Bobby’s yelp of pain jerked me wide awake. Slowly, because I was heavily pregnant, I sat up and switched on the lamp. ‘Bobby, what’s the matter?’ I said.

I already had the answer. Lying next to me, he was doubled up. I went cold with fear. ‘Please, Bobby, you can’t leave it any longer,’ I said. ‘You’ve got to get it seen.’

It was November 1964. Bobby’s career was on a roll. Earlier in the year, he had been elected Footballer of the Year by the Football Writers Association and two days after accepting the award, he had led West Ham to their first FA Cup victory at Wembley. We were expecting our first child in January and both of us were absolutely thrilled at the prospect. And then this.

He had noticed the lump in his testicle a few weeks earlier. The discovery had alarmed him and he’d mentioned it to the club physio, but between them they decided it was a sports injury, caused when someone kicked him in a tender place during training. It would probably disappear of its own accord in a couple of weeks. Until then, it wasn’t worth bothering the doctor. But it didn’t disappear. Instead, it became more and more painful until, turning over in bed that night and jarring it with the extra weight of my pregnant body, I put him in agony. Something was obviously badly wrong.

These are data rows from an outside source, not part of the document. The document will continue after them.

-- ==== Sys2Proof/Machine/Links.lean ====
section
/-! DEFINITION. The head links (11_head_links): training, loss, repair and return, symbol blocks, PES and STATUS. -/

namespace Sys2Proof.Machine

/-! ### Records and settings -/

/-- The code of a link state (Table 11.6). -/
def LinkSt.code : LinkSt → Nat
  | .disabled => 0
  | .detect => 1
  | .adapt => 2
  | .align => 3
  | .config => 4
  | .active => 5
  | .repair => 6
  | .failed => 7

/-- What a lane carries (Table 11.6): the framed states carry 257-bit blocks, 20 to an FEC codeword, an ALIGN block at the head of every 1,024th
(R236). -/
inductive LaneSignal where
  | electricalIdle | prbs31 | idleAndAlign | linkBlocks | allTraffic
  deriving DecidableEq, Repr

/-- What the device sends in each state. -/
def LinkSt.sends : LinkSt → LaneSignal
  | .disabled => .electricalIdle
  | .detect => .prbs31
  | .adapt => .prbs31
  | .align => .idleAndAlign
  | .config => .linkBlocks
  | .active => .allTraffic
  | .repair => .prbs31
  | .failed => .electricalIdle

/-- What a link's transmitter sends: electrical idle in reset and where the device has failed or lost its reference (R13, R235). -/
def Dev.laneSends (d : Dev) (t : Nat) : LaneSignal := if d.working ∧ d.clk.running then (d.links.get t).st.sends else .electricalIdle

/-- IDLE and ALIGN (Table 11.3). -/
def idleBlock : BitVec 256 := 0
def alignBlock : BitVec 256 := BitVec.ofNat 256 (0xA5 + ((List.range 31).foldl (fun a _ => a * 256 + 0x5A) 0) * 256)

/-- Detail words of a head link's record (Table 13.3, category 0x09). -/
def Dev.linkD0 (d : Dev) (t : Nat) : W64 := toW64 (t * 256 + (d.links.get t).st.code)
def Dev.linkD1 (d : Dev) (t : Nat) : W64 := toW64 ((d.links.get t).tag * 256 + (d.links.get t).faults.toNat)

/-- A report about a link, of category 0x09. -/
def Dev.linkReport (d : Dev) (t : Nat) (cls : EClass) : Report :=
  { cls := cls, unit := ⟨0x11, t⟩, cat := 9, d0 := d.linkD0 t, d1 := d.linkD1 t }

/-- A link changes its state, stamped by the head link controller (R246). -/
def Dev.linkTo (d : Dev) (t : Nat) (f : Link → Link) : Dev := (d.stamp 0x11).2.onLink t f

/-- HL_CHSET of a link as the commands that carry it (Table 11.4). -/
def Dev.chset (d : Dev) (t : Nat) : W32 := d.regB Reg.HL_CHSET t
def currentCmd (v : W32) : LinkCmd := ⟨Hc.writeCurrent, 0xFF, toW32 (fieldOf v 31 24), 0⟩
def eqCmd (v : W32) : LinkCmd := ⟨Hc.readEq, 0xFF, toW32 (fieldOf v 19 16), toW32 (fieldOf v 15 8)⟩
def servoCmd (v : W32) : LinkCmd := ⟨Hc.servo, 0, toW32 (fieldOf v 1 0), 0⟩

/-- What is sent again on a return with the epoch unchanged (R250). -/
def Dev.settings (d : Dev) (t : Nat) : List LinkCmd :=
  let v := d.chset t
  [currentCmd v, eqCmd v, ⟨Hc.setRate, 0, toW32 (stepRate (if d.sh.readTurn || d.loading then 15 else d.sh.step)), 0⟩, servoCmd v]
    ++ (if d.sh.readTurn || d.loading then [⟨Hc.readOn, 0xFF, 0, 0⟩] else [])

/-- The commands of a link that returns (R250): the settings and those in flight again, no channel armed; or RESET and the settings of HL_CHSET,
the rest discarded. -/
def Dev.returnQueue (d : Dev) (t : Nat) (l : Link) (kept : Bool) : List LinkCmd :=
  let v := d.chset t
  if kept then d.settings t ++ (l.sent.toList ++ l.queue).filter (fun c => c.op != Hc.arm)
  else [⟨Hc.reset, 0, 0, 0⟩, currentCmd v, eqCmd v, servoCmd v]

/-! ### Too few links for a read turn (R247) -/

/-- Fewer than 15 links are ACTIVE during a read turn: it stops, and each GET that needs tape ends with its destination zeroed. A LOAD that reads
its tape ends so too. -/
def Dev.linkShort (d : Dev) : Dev :=
  if d.loading ∧ d.activeLinks < 15 then d.each d.opening (fun d c => d.openFailed c St.transportFault)
  else if d.sh.readTurn ∧ d.activeLinks < 15 then
    let cs := (d.sh.turnReads ++ d.sh.waitTape).map (fun x => x.1)
    ((d.failReads cs).onSh (fun x => { x with turnReads := [], waitTape := [] })).endTurn
  else d

/-- A link has left ACTIVE: a run is interrupted and a read turn may stop (R202, R247). -/
def Dev.linkGone (d : Dev) : Dev := (d.interruptRun .idle).linkShort

/-! ### Enabling and training (R246, R247) -/

/-- A write of HL_CTL.enable: bits that are 0 put their links in DISABLED, the others take a disabled link to DETECT. -/
def Dev.applyEnables (d : Dev) (en : Nat) : Dev :=
  d.each allLinks (fun d t =>
    let l := d.links.get t
    if en.testBit t then (if l.st = .disabled then d.linkTo t (fun l => { l with st := .detect }) else d)
    else if l.st = .disabled then d
    else
      let d1 := d.linkTo t (fun l => { l.off .disabled with fromRepair := false })
      if l.st = .active then d1.linkGone else d1)

/-- A retry bit: a FAILED link goes to DETECT. -/
def Dev.retryLink (d : Dev) (t : Nat) : Dev :=
  if (d.links.get t).st = .failed then d.linkTo t (fun l => { l with st := .detect, fromRepair := false, attempts := 0 }) else d

/-- A command that acts on a link in one state. -/
def State.whenLink (s : State) (t : Nat) (st : LinkSt) (f : Dev → Dev) : Out :=
  s.whenDev (fun d => d.working && decide (t < 16) && (d.links.get t).st == st) f

/-- LINK_SIGNAL_DETECT: continuous signal for 100 µs takes DETECT or REPAIR to ADAPT. -/
def execLinkSignalDetect (t : Nat) (s : State) : Out :=
  s.whenDev (fun d => d.working && decide (t < 16) && ((d.links.get t).st == .detect || (d.links.get t).st == .repair))
    (fun d => d.linkTo t (fun l => { l with st := .adapt }))

/-- LINK_ADAPT_DONE: the receiver has adapted. -/
def execLinkAdaptDone (t : Nat) (s : State) : Out := s.whenLink t .adapt (fun d => d.linkTo t (fun l => { l with st := .align }))

/-- LINK_ALIGN_LOCK: framing is locked, and the device sends its LINK block. A link that was lost compares the epoch it recorded with the present one (R250). -/
def execLinkAlignLock (t : Nat) (s : State) : Out :=
  s.whenLink t .align (fun d => d.linkTo t (fun l =>
    ({ l with st := .config, kept := l.epochAt.map (fun e => e == d.er.epoch) } : Link).send (linkBlock t)))

/-- A discarded control block is counted (R240). -/
def Dev.discardBlock (d : Dev) (t : Nat) : Dev := d.count 0x70 t 5 1

/-- A link enters FAILED. -/
def Dev.linkFailed (d : Dev) (t : Nat) : Dev := d.linkTo t (fun l => { l.off .failed with fromRepair := false })

/-- Commands of a link are discarded on a return under another epoch: instructions that were waiting on READ_ON, the reads of the turn or a LOAD,
end with S_STALE_EPOCH (R250, log entry 139). -/
def Dev.staleWaits (d : Dev) (l : Link) : Dev :=
  if (l.sent.toList ++ l.queue).all (fun c => c.op != Hc.readOn) then d
  else if d.loading then d.each d.opening (fun d c => d.openFailed c St.staleEpoch)
  else (d.each (d.sh.turnReads.map (fun x => x.1)) (fun d c => d.failRead c St.staleEpoch)).retarget

/-- A link reaches ACTIVE: on a return its commands are sent again or its partner is reset (R250). -/
def Dev.linkUp (d : Dev) (t : Nat) (partner : W32) : Dev :=
  let l := d.links.get t
  let d1 := d.linkTo t (fun l =>
    ({ l with st := .active, partner := BitVec.ofNat 16 partner.toNat, fromRepair := false, epochAt := none, kept := none, silent := 0, sent := none
              stale := l.stale || l.kept == some false, underrun := 0, armed := 0, withheld := 0, rxSeq := Table.empty
              queue := match l.kept with
                | none => []
                | some k => d.returnQueue t l k } : Link).pump)
  match l.kept with
  | none => d1
  | some true => d1.count 0x70 t 7 1
  | some false => ((d1.count 0x70 t 7 1).count 0x70 t 8 1).staleWaits l

/-- LINK: a LINK block of the partner is checked (R246, R243). Its version, channel count and echo wrong are a C3 error, a FIFO that is
too small refuses the link. -/
def execLink (t : Nat) (blk : BitVec 256) (s : State) : Out :=
  s.whenLink t .config (fun d =>
    if !ctlOk blk 0x78 then d.discardBlock t
    else if fieldOf blk 15 8 ≠ 1 ∨ fieldOf blk 71 64 ≠ 8 ∨ fieldOf blk 31 24 ≠ t then
      let d1 := d.linkFailed t
      d1.raise (d1.linkReport t .c3)
    else if fieldOf blk 79 72 * 512 < 4096 then d.linkFailed t
    else d.linkUp t (toW32 (fieldOf blk 63 32)))

/-- LINK_TRAIN_TIMEOUT: an attempt exceeds train_ms (R246). From REPAIR it counts, and the link fails at repair_max. -/
def execLinkTrainTimeout (t : Nat) (s : State) : Out :=
  s.whenDev (fun d => d.working && decide (t < 16) && ((d.links.get t).st == .adapt || (d.links.get t).st == .align)) (fun d =>
    let l := d.links.get t
    let limit := max 1 (d.rf Reg.HL_CFG 3 0)
    let n := l.attempts + 1
    if !l.fromRepair then d.linkTo t (fun l => { l with st := .detect })
    else if limit ≤ n then (d.linkFailed t).onLink t (fun l => { l with attempts := n })
    else d.linkTo t (fun l => { l with st := .detect, attempts := n }))

/-- LINK_READY_DEADLINE: 100 ms after reset release an enabled link is not ACTIVE: a C2 error names it (R247). -/
def execLinkReadyDeadline (t : Nat) (s : State) : Out :=
  s.whenDev (fun d => d.working && decide (t < 16) && (d.links.get t).st != .disabled && (d.links.get t).st != .active) (fun d =>
    let d1 := d.advanceTo (100 * msTicks)
    d1.note (d1.linkReport t .c2))

/-! ### Loss (R241, R248) -/

/-- A link is lost: REPAIR with the epoch recorded, a C3 error, the run interrupted. -/
def Dev.linkLost (d : Dev) (t : Nat) : Dev :=
  let d1 := (d.linkTo t (fun l => { l with st := .repair, fromRepair := true, attempts := 0, epochAt := some d.er.epoch, kept := none
                                           silent := 0, armed := 0, reading := 0 })).count 0x70 t 6 1
  (d1.raise (d1.linkReport t .c3)).linkGone

/-- LINK_LOSS: no signal for 1 µs, or 4 consecutive uncorrectable codewords. -/
def execLinkLoss (t : Nat) (s : State) : Out := s.whenLink t .active (fun d => d.linkLost t)

/-- STATUS_TIMEOUT: no STATUS for 3 tick periods, or none for the command sent (R241, R248). -/
def execStatusTimeout (t : Nat) (s : State) : Out :=
  s.whenDev (fun d => d.working && decide (t < 16) && (d.links.get t).st == .active && 
      (decide (3 ≤ (d.links.get t).silent) || ((d.links.get t).sent.isSome && decide (3 ≤ (d.links.get t).waited))))
    (fun d => d.linkLost t)

/-! ### Blocks received (R237 to R245) -/

/-- Erased symbols in place of lost blocks: flagged, their values open (R239). -/
def erasedSymbols (draw : Nat) : Nat → List (BitVec 11)
  | 0 => []
  | n + 1 => BitVec.ofNat 11 (1024 + Config.freeNat draw % 1024) :: erasedSymbols (draw + 1) n

/-- Item `i` of a receive symbol block (R238). -/
def rxItem (block : BitVec 256) (i : Nat) : BitVec 11 := BitVec.ofNat 11 (fieldOf block (11 * i + 10) (11 * i))

/-- SYMBOL_BLOCK_RX: 22 flagged symbols of a channel, after those of the blocks that the sequence shows lost (R238, R239). -/
def execSymbolBlockRx (t : Nat) (block : BitVec 256) (s : State) : Out :=
  s.whenLink t .active (fun d =>
    let j := fieldOf block 255 253
    let q := fieldOf block 252 250
    let gap := match (d.links.get t).rxSeq.get j with
      | some p => (q + 15 - p) % 8
      | none => 0
    let items := (List.range 22).map (rxItem block)
    let lost := erasedSymbols d.draws (22 * gap)
    ({ d with draws := d.draws + 22 * gap }.count 0x70 t 4 gap).onLink t (fun l =>
      { l with rxSeq := l.rxSeq.set j (some q), rx := l.rx.modify j (fun x => x ++ lost ++ items) }))

/-- A PES sample in nm where it is valid (R242, R269). -/
def pesValue (v : BitVec 16) (quality minQ : Nat) (valid : Bool) : Option Int := if valid ∧ minQ ≤ quality then some v.toInt else none

/-- PES: the servo samples taken at the present TICK (R242). One that answers an earlier TICK is late and was missing. -/
def execPes (t : Nat) (blk : BitVec 256) (s : State) : Out :=
  s.whenLink t .active (fun d =>
    if !ctlOk blk 0x55 then d.discardBlock t
    else if fieldOf blk 15 8 ≠ (d.links.get t).tickSeq then d
    else
      let q := d.rf Reg.TC_PESCFG 15 8
      let v0 := pesValue (blk.extractLsb' 16 16) (fieldOf blk 39 32) q (blk.getLsbD 40)
      let v1 := pesValue (blk.extractLsb' 48 16) (fieldOf blk 71 64) q (blk.getLsbD 72)
      d.onTc (fun x => { x with pes := (x.pes.set (2 * t) v0).set (2 * t + 1) v1 }))

/-- The channels withheld (R243): those reported at 4,095 symbols, until below 3,072. -/
def withholding (old : Byte) (fill : List Nat) : Byte :=
  maskOf ((List.range 8).filter (fun j =>
    let f := fill.getD j 0
    decide (4095 ≤ f) || (old.getLsbD j && decide (3072 ≤ f))))

/-- The FIFO fills that a STATUS reports. -/
def statusFill (b : BitVec 256) : List Nat := allChannels.map (fun j => fieldOf b (64 + 12 * j + 11) (64 + 12 * j))

/-- The underrun mask and the faults that a STATUS reports (Table 11.5). -/
def statusUnderrun (b : BitVec 256) : Byte := b.extractLsb' 48 8
def statusFaults (b : BitVec 256) : Byte := b.extractLsb' 56 8

/-- What a STATUS says of its link is taken over, and the next command may be sent once it answers the one before (R241). -/
def Link.heard (l : Link) (b : BitVec 256) : Link :=
  ({ l with silent := 0, armed := b.extractLsb' 32 8, reading := b.extractLsb' 40 8, underrun := statusUnderrun b, faults := statusFaults b
            fill := statusFill b, withheld := withholding l.withheld (statusFill b)
            sent := if l.tag = fieldOf b 23 16 then none else l.sent } : Link).pump

/-- An underrun reported during a run: a C1 event for each channel, counted (R245). -/
def Dev.underruns (d : Dev) (t : Nat) (js : List Nat) : Dev :=
  d.each js (fun d j => (d.count 0x70 t 9 1).note { (d.linkReport t .c1) with d1 := toW64 ((d.linkD1 t).toNat + j * 65536) })

/-- Blocks of channels that are no longer withheld leave (R243). -/
def Link.unblock (l : Link) (old : Byte) : Link := if old &&& ~~~l.withheld = 0 then l else ({ l with tx := [] } : Link).flushTx

/-- STATUS: command results, masks, FIFO fill and faults (R241, R243, R245, R248, R249). -/
def execStatus (t : Nat) (blk : BitVec 256) (s : State) : Out :=
  s.whenLink t .active (fun d =>
    if !ctlOk blk 0x4B then d.discardBlock t else
    let old := (d.links.get t).underrun
    let js := (List.range 8).filter (fun j => (statusUnderrun blk).getLsbD j && !old.getLsbD j)
    let d1 := d.onLink t (fun l => (l.heard blk).unblock l.withheld)
    let d2 := if d1.sh.running ∧ js ≠ [] then (d1.underruns t js).interruptRun .idle else d1
    let d3 := if (statusFaults blk).getLsbD 3 then (d2.note (d2.linkReport t .c1)).interruptRun .idle else d2
    if (statusFaults blk).getLsbD 2 then d3.linkLost t else d3)

/-- A change of HL_CHSET goes to the partner at once where the link is ACTIVE (11_head_links, HL registers). -/
def Dev.sendChset (d : Dev) (t : Nat) (old new : W32) : Dev :=
  let cs := (if fieldOf old 31 24 = fieldOf new 31 24 then [] else [currentCmd new])
    ++ (if fieldOf old 19 16 = fieldOf new 19 16 ∧ fieldOf old 15 8 = fieldOf new 15 8 then [] else [eqCmd new])
    ++ (if fieldOf old 1 0 = fieldOf new 1 0 then [] else [servoCmd new])
  d.onLink t (fun l => cs.foldl Link.order l)

end Sys2Proof.Machine
end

The next morning, at the GP’s surgery, we saw our family doctor. Dr Kennedy was one of life’s true gentlemen and a dedicated physician who really pulled out all the stops for us. Instead of going home to Gants Hill with me, Bobby was sent straight to the London Hospital. Within twenty-four hours, he was on the operating table.

As soon as he came round, he had a nurse ring me up. She handed him the phone. ‘I just want to tell you, I love you,’ he said.

I sighed with relief. I’d had such a horrible, despondent feeling about the operation. ‘Everything’s going to be fine,’ I thought.

When I went to visit him at the hospital that evening, I expected to be told he’d be well enough to come home within a few days. I hadn’t even got as far as Bobby’s bed when the consultant called me into his office. ‘I’m afraid we found cancer,’ he said.

The consultant’s name was Mr Tresidder. I questioned the poor man over and over and he did his best to comfort and reassure me. ‘There are all kinds of tumours,’ he said.

’They come in all shades from grey to black, and Bobby’s was a light grey.’

I tried to concentrate on what he was telling me, but I was so frightened for Bobby that I could barely make sense of the words. In that situation, you don’t hear anything except the word you don’t want to hear. Cancer, cancer, cancer.